Swiss seniors take government to European court over climate

A group of Swiss retirees took their government to a top European court Wednesday over what they claim is its failure to take sufficient action on climate change.
Lawyers and members of the group Senior Women for Climate Protection appeared before the European Court of Human Rights for a rare public hearing that activists say could mark a legal milestone in efforts to force governments to curb greenhouse gas emissions.
The group, which counts around 2,000 members across Switzerland with an average age of 73, argues that older women's rights are especially infringed on because they are most affected by the extreme heat that will become more frequent due to global warming, which current Swiss climate policy contributes to.
"It's been proved that we older women are particularly sensitive (to climate change)," said plaintiff Rosmarie Wydler-Waelti, 73, from Basel. "We get sick a little bit faster due to heat waves than older men or other groups."

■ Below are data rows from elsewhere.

-- ==== Sys2Proof/Tests/Slice0.lean ====
section
/-! SUPPORT. The model's own tests: ill-formed operations are refused; words written out bit by bit from the encodings
of spec/ decode to their operations; single steps give the results of spec/95_test_vectors.md (named in each comment); and
for each obligation with hypotheses, states and operands that meet them. -/

namespace Sys2Proof.Tests

set_option Elab.async false

open Sys2Proof Sys2Proof.Machine

/-! ### Helpers -/

/-- The state a step answers. -/
def after (r : Result) : Option State :=
  match r with
  | .next s => some s
  | .fault _ => none
  | .refused _ => none

/-- The reset state with one cycle's inputs waiting. -/
def withInput (c : CycleInput) : State := { State.reset with inputs := [c] }

/-- A state whose last good frame is on channel `ch` with type code `t` and payload `pl`. -/
def received (ch t : Byte) (pl : List Byte) : State :=
  { State.reset with frmAny := true, frmCh := ch, frmType := t, frmPlen := pl.length,
                     frmPayload := Memory.writeSlice [] 0 pl }

/-- msg_err, msg_variant and msg_sub after a dispatch. -/
def msgResult (r : Result) : Option (Nat × Nat × Nat) :=
  (after r).map (fun s => (s.msgErr.code.toNat, (variantNum s.msgVariant).toNat, (subVariantNum s.msgSub).toNat))

/-- A candidate in progress in SCAN mode: the bytes `pre` received, `need` more to come. -/
def collecting (pre : List Byte) (need lastb : Byte) : State :=
  { State.reset with rxState := .collect, rxCnt := pre.length, rxNeed := need, rxLastb := lastb,
                     rxBuf := Memory.writeSlice [] 0 pre }

/-- The good frame `g` of spec/95_test_vectors.md without its last byte. -/
def gHead : List Byte := [0x7E#8, 0x05#8, 0x10#8, 0xBF#8, 0x06#8, 0x5C#8]

/-- A status payload of zeros but for byte `i`. -/
def statusBytes (i : Nat) (b : Byte) : List Byte := (List.replicate 31 0x00#8).set i b

/-- The parameters in SPAN mode. -/
def spanParams : Params := { defaultParams with rxSource := .span }

/-! ### Ill-formed operations -/

theorem test_wf_length_delimiter : (Instr.rxScanLength false 0x7E#8).wf = false := by decide
theorem test_wf_length_other : (Instr.rxScanLength false 0x7D#8).wf = true := by decide
theorem test_wf_status_length : (Instr.statusUpdate ⟨some 30, some 0xFF#8⟩).wf = false := by decide
theorem test_wf_status_channel : (Instr.statusUpdate ⟨some 31, none⟩).wf = false := by decide
theorem test_wf_client_response : (Instr.existingClientResponse ⟨none, none⟩).wf = false := by decide
theorem test_wf_settings : (Instr.settingsRequest ⟨some 2, none⟩).wf = false := by decide
theorem test_wf_new_client : (Instr.newClientClearToSend ⟨none, none⟩).wf = false := by decide
theorem test_wf_assign_request : (Instr.channelAssignmentRequest ⟨none, some 0xFF#8⟩).wf = false := by decide
theorem test_wf_assign_response : (Instr.channelAssignmentResponse ⟨none, none⟩).wf = false := by decide
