-- ==== Sys2Proof/Syntax.lean ====
section
/-!
DEFINITION. The commands of the block as syntax: one constructor of `Instr` for each row of spec/opcode_table.json
(spec/30_encoding.md R98, R99), with the fields of R90 turned into closed types.
-/

namespace Sys2Proof

/-- The scheme `s` that the field SCH selects (R10, R92): 0 is Elephant, 1 is ISAP. -/
inductive Scheme where
  | elephant
  | isap
deriving DecidableEq, Repr, Inhabited

/-- The bank that the field BANK selects (R93): 0 is A, 1 is B. -/
inductive BankSel where
  | a
  | b
deriving DecidableEq, Repr, Inhabited

/-- The other bank, `S'` of R93. -/
def BankSel.other : BankSel → BankSel
  | .a => .b
  | .b => .a

/-- SRC, X[0] of ABSORB (R95): where the absorbed bytes are read. -/
inductive AbsorbSource where
  | ibuf
  | obuf
deriving DecidableEq, Repr, Inhabited

/-- DSEL, X of SQUEEZE (R95): where the squeezed bytes go. The value 11 is illegal and has no name. -/
inductive SqueezeDest where
  | obuf
  | tagout
  | texp
deriving DecidableEq, Repr, Inhabited

/-- The twelve opcodes of R99. -/
inductive Opcode where
  | nop | aeadEnc | aeadDec | clear | init | absorb | squeeze | enc | dec | permute | copy | verify
deriving DecidableEq, Repr, Inhabited

/-- One command with its field values (R98). -/
inductive Instr where
  /-- NOP (R209). -/
  | nop
  /-- AEAD_ENC.s (R201). -/
  | aeadEnc (sch : Scheme)
  /-- AEAD_DEC.s (R202). -/
  | aeadDec (sch : Scheme)
  /-- CLEAR (R208). -/
  | clear
  /-- INIT.s bank[, SFX] (R168). -/
  | init (sch : Scheme) (bank : BankSel) (sfx : Bool)
  /-- ABSORB.s bank, dom[, src=OBUF] (R169). -/
  | absorb (sch : Scheme) (bank : BankSel) (src : AbsorbSource) (dom : Byte)
  /-- SQUEEZE.s bank -> dest (R170). -/
  | squeeze (sch : Scheme) (bank : BankSel) (dest : SqueezeDest)
  /-- ENC.s bank[, LS] (R171). -/
  | enc (sch : Scheme) (bank : BankSel) (ls : Bool)
  /-- DEC.s bank[, LS] (R172). -/
  | dec (sch : Scheme) (bank : BankSel) (ls : Bool)
  /-- PERMUTE.s bank, rnd (R136). -/
  | permute (sch : Scheme) (bank : BankSel) (rnd : BitVec 4)
  /-- COPY dst (R173): BANK names the destination. -/
  | copy (dst : BankSel)
  /-- VERIFY.s (R206). -/
  | verify (sch : Scheme)
deriving DecidableEq, Repr, Inhabited

/-- The opcode of a command (R99). -/
def Instr.opcode : Instr → Opcode
  | .nop => .nop
  | .aeadEnc _ => .aeadEnc
  | .aeadDec _ => .aeadDec
  | .clear => .clear
  | .init _ _ _ => .init
  | .absorb _ _ _ _ => .absorb
  | .squeeze _ _ _ => .squeeze
  | .enc _ _ _ => .enc
  | .dec _ _ _ => .dec
  | .permute _ _ _ => .permute
  | .copy _ => .copy
  | .verify _ => .verify

end Sys2Proof
end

After exhausting domestic legal avenues, the group has taken its case to the Strasbourg, France-based tribunal in the hope of winning a ruling that applies to all signatories of the European Convention on Human Rights.
"We are suing for our human right to life," said Lore Zablonier, a 78-year-old from Zurich who stood outside the court. "With this case, we want to help spur politicians into action a little bit."
Lawyers for the Swiss government said they want the court to dismiss the case.
"The plaintiffs are not sufficiently affected with the required intensity in their right to life for the application to be admissible," said Alain Chablais, who represented the Swiss government at the hearing.
"Switzerland is not alone (in being affected by global warming) and this problem cannot be solved by Switzerland alone," he told The Associated Press.
Georg Klingler, a climate campaigner with the environmental group Greenpeace that supports the case, said seeing the Swiss government having to defend its climate efforts before the court "is a very exciting moment."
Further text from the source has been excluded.